Once you’ve had a chance to look through the project and fully understand what’s there, keep reading and we’ll discuss some philosophy about physics engines!

The Tao of Physics Engines

A platform game revolves around its physics engine, and in this tutorial you’ll be creating your own physics engine from scratch.

There are two main reasons why you’ll be rolling your own, instead of using Sprite Kit’s built-in physics engine:

  1. Fine tuning. To get the right feel for a platformer game, you need to be able to fine-tune the feel and response of the engine. In general, platformers created using pre-existing physics engines don’t feel like the Mario/Sonic/Contra games that you’re used to.
  2. Simplicity. Sprite Kit’s built-in physics engine has a lot of capabilities your game engine doesn’t really need, so your homebrew engine will end up being less resource-intensive overall.

A physics engine does two important things:

Forces acting on Koalio.

Forces acting on Koalio.

  1. Simulate movement. The first job of a physics engine is to simulate resistive forces like gravity, and applied forces like running, jumping, and friction.
  2. Detect collisions. The second job of a physics engine is to finds and resolve collisions between the player and other objects in the level.

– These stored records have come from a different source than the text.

-- ==== Sys2Proof/Laws/Walk.lean ====
section
/-! SUPPORT. What the validation walk counts and follows, as the statements word it. -/
namespace Sys2Proof.Laws
open Sys2Proof.Machine

/-- The walk's count of a placement is the number of points that name it. -/
theorem timesPlaced_eq_placings (s : State) (what : Placed) : s.timesPlaced what = s.placings what := by
  unfold State.timesPlaced State.placings
  have fold : ∀ (l : List Segment) (f : Segment → Nat) (n : Nat),
      l.foldl (fun n g => n + f g) n = n + (l.map f).sum := by
    intro l f
    induction l with
    | nil => intro n; simp
    | cons g l ih => intro n; rw [List.foldl_cons, ih, List.map_cons, List.sum_cons]; omega
  have table : s.segments.toList = (List.finRange 128).map fun i => s.segments[i] := by
    apply List.ext_getElem
    · simp
    · intro i h k; simp
  rw [fold, table, List.map_map, Nat.zero_add]
  rfl

/-- A segment has a path that does not end within a length exactly if some path goes on for that many segments. -/
theorem pathEnds_eq_false (s : State) (n : Nat) (i : SegId) :
    s.pathEnds n i = false ↔ ∃ p : Nat → SegId, p 0 = i ∧ ∀ k < n, s.leadsTo (p k) (p (k + 1)) := by
  induction n generalizing i with
  | zero => exact ⟨fun _ => ⟨fun _ => i, rfl, by simp⟩, fun _ => rfl⟩
  | succ n ih =>
    have extend : (∃ p : Nat → SegId, p 0 = i ∧ ∀ k < n + 1, s.leadsTo (p k) (p (k + 1))) ↔
        ∃ j, s.leadsTo i j ∧ s.pathEnds n j = false := by
      constructor
      · rintro ⟨p, h0, h⟩
        exact ⟨p 1, h0 ▸ h 0 (by omega), (ih _).mpr ⟨fun k => p (k + 1), rfl, fun k hk => h (k + 1) (by omega)⟩⟩
      · rintro ⟨j, hj, h⟩
        obtain ⟨p, h0, hp⟩ := (ih j).mp h
        refine ⟨fun k => if k = 0 then i else p (k - 1), rfl, fun k hk => ?_⟩
        cases k with
        | zero => simpa [h0] using hj
        | succ k => simpa using hp k (by omega)
    rw [extend]
    rw [State.pathEnds]
    unfold State.leadsTo
    cases s.segments[i].outlet with
    | next j => simp
    | gate g =>
      simp only [Bool.and_eq_false_iff, or_and_right, exists_or, exists_eq_left]
    | ends u => simp

end Sys2Proof.Laws
end

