-- ==== Sys2Proof/Tests/Slice0.lean ====
section
/-! SUPPORT. The model's own tests: ill-formed terms that the check refuses, the worked values of the spec, and for every
obligation with hypotheses concrete states and operands that meet them. -/
namespace Sys2Proof.Tests
open Sys2Proof Sys2Proof.Machine
set_option Elab.async false

/-! ## Well-formed terms -/

theorem test_data_too_long : (Instr.loadLimits 0 (List.replicate 256 0)).wellFormed = false := by decide +kernel
theorem test_data_longest : (Instr.loadLimits 0 (List.replicate 255 0)).wellFormed = true := by decide +kernel
theorem test_assigned_opcode : (Instr.unknownOp 0x30 0 []).wellFormed = false := by decide
theorem test_unassigned_opcode : (Instr.unknownOp 0x33 0 []).wellFormed = true := by decide
theorem test_unknown_op_data_too_long : (Instr.unknownOp 0x33 0 (List.replicate 256 0)).wellFormed = false := by
  decide +kernel
theorem test_good_parity : (Instr.headerParityError { bits := 0xB0000500, low := 0 }).wellFormed = false := by decide
theorem test_bad_parity : (Instr.headerParityError { bits := 0x30000500, low := 7 }).wellFormed = true := by decide
theorem test_crc_right : (Instr.badCrc 0xB2000501 [3] (crc16 [0xB2, 0, 5, 1, 3])).wellFormed = false := by decide +kernel
theorem test_crc_no_data : (Instr.badCrc 0xB0000500 [] 0).wellFormed = false := by decide +kernel
theorem test_crc_length : (Instr.badCrc 0xB2000501 [3, 3] 0).wellFormed = false := by decide +kernel
theorem test_crc_parity : (Instr.badCrc 0x32000501 [3] 0).wellFormed = false := by decide
theorem test_crc_wrong : (Instr.badCrc 0xB2000501 [3] 0).wellFormed = true := by decide +kernel
theorem test_early_place : (Instr.stationEarlyBound 0 12).wellFormed = false := by decide
theorem test_late_place : (Instr.stationLateBound 0 12).wellFormed = false := by decide
theorem test_entry_place : (Instr.entryLateBound 0 12).wellFormed = false := by decide
theorem test_last_place : (Instr.entryLateBound 0 11).wellFormed = true := by decide

/-! ## Worked values -/

theorem test_crc_digits : crc16 [0x31, 0x32, 0x33, 0x34, 0x35, 0x36, 0x37, 0x38, 0x39] = 0x29B1 := by decide +kernel
theorem test_code_byte : encodeCode 0xB = 0x66 ∧ decodeCode 0x66 = some 0xB := by decide
theorem test_code_corrected : decodeCode 0xE6 = some 0xB ∧ decodeCode 0x76 = some 0xB := by decide
theorem test_code_uncorrectable : decodeCode 0x56 = none := by decide
theorem test_header_parity : headerParityGood 0xB0000500 = true ∧ headerParityGood 0x30000500 = false := by decide
theorem test_no_word_spells : decodeTableWord 32 0xB0000500 = none := rfl

/-! ## Small states -/

/-- The part in GUARD, nothing in use, 100 s after reset, with nothing due. -/
def guarded : State :=
  { State.reset with
    mode := .guarded, now := 1000000, nextGate := 1001000, nextSurvey := some 1005000, guardEntry := some 1000 }

/-- The walk about to end. -/
def walking : State := { State.reset with mode := .committing, now := 200, walkEnd := some 200 }

/-- One station in a state. -/
def withStation (s : State) (x : StationId) (f : Station → Station) : State := s.updStation x f

/-- A track in FLIGHT on S0, with a route. -/
def spark (route : List RouteItem) : Track :=
  { seq := 0, birthTick := 999000, origin := 0, glow := .spark, intensity := 90, state := .flight, current := 0,
    base := 999000, route := route, passes := [], covered := false, survived := 0, stationsCovered := 0,
    stationsUncovered := 0, lastUncovered := none, injected := false, diverted := false, hold := false,
    blindPass := false, note := none, escapeReason := none, stalledSince := none, lingerEnd := .absent,
    member := some (.live 0) }
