-- ==== Sys2Proof/Config.lean ====
section
/-! DEFINITION. The implementation parameters of 00_scope R5: the constants the spec fixes, and the one parameter
(`FRAME_TIMEOUT_TICKS`, written `T`) it leaves open. `TIMEOUT_W` and `PLEN_W` have no field: R5 and R16 let a model
use natural numbers (log entries 5 and 22). -/

namespace Sys2Proof

/-- `PAYLOAD_MAX`, the greatest payload length ENC accepts (R5). -/
abbrev payloadMax : Nat := 254

/-- `DEC_BUF_DEPTH`, the cells of the decoder body buffer (R5). -/
abbrev decBufDepth : Nat := 255

/-- `ENC_PAY_DEPTH`, the cells of the encoder payload latch (R5). -/
abbrev encPayDepth : Nat := 254

/-- The configuration of the block: "a constant fixed before reset is released and never changed while the block
runs" (10_state R29). No instruction writes it. -/
structure Config where
  /-- `FRAME_TIMEOUT_TICKS`, written `T`: the idle ticks inside one frame body after which DEC discards (R5). -/
  frameTimeoutTicks : Nat
deriving DecidableEq, Repr

/-- The default of R5, `T = 20`. -/
def Config.standard : Config := ⟨20⟩

/-- The parameter's domain, `T >= 1` (R5; 93 V11 refuses `T = 0`). -/
abbrev Config.Valid (c : Config) : Prop := 1 ≤ c.frameTimeoutTicks

/-! ### Free values: what the spec leaves open of "the IEEE-754 binary32 value nearest `x`" (30_encoding R74; log entry 27).
They concern the notation only; no step of a unit reads them. -/

/-- Whether the greater neighbour in magnitude is taken where `x` lies exactly between two binary32 values. -/
opaque Config.f32TieUp : Rat → Bool

/-- The pattern for a number whose nearest value would lie beyond the greatest finite one. -/
opaque Config.f32Overflow : Rat → BitVec 32

/-- The sign bit of the zero that a negative number rounds to. -/
opaque Config.f32ZeroSign : Rat → Bool

end Sys2Proof
end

For example, in your Koalio game you’ll apply an upward force to the Koala to make him jump. Over time, the force of gravity will act against that initial jumping force, which will give you that nice classic parabolic jump pattern.

And as for collision detection, you’ll use that to keep the Koala from falling through the ground, and to detect when our poor Koala collides with some spikes (ouch!)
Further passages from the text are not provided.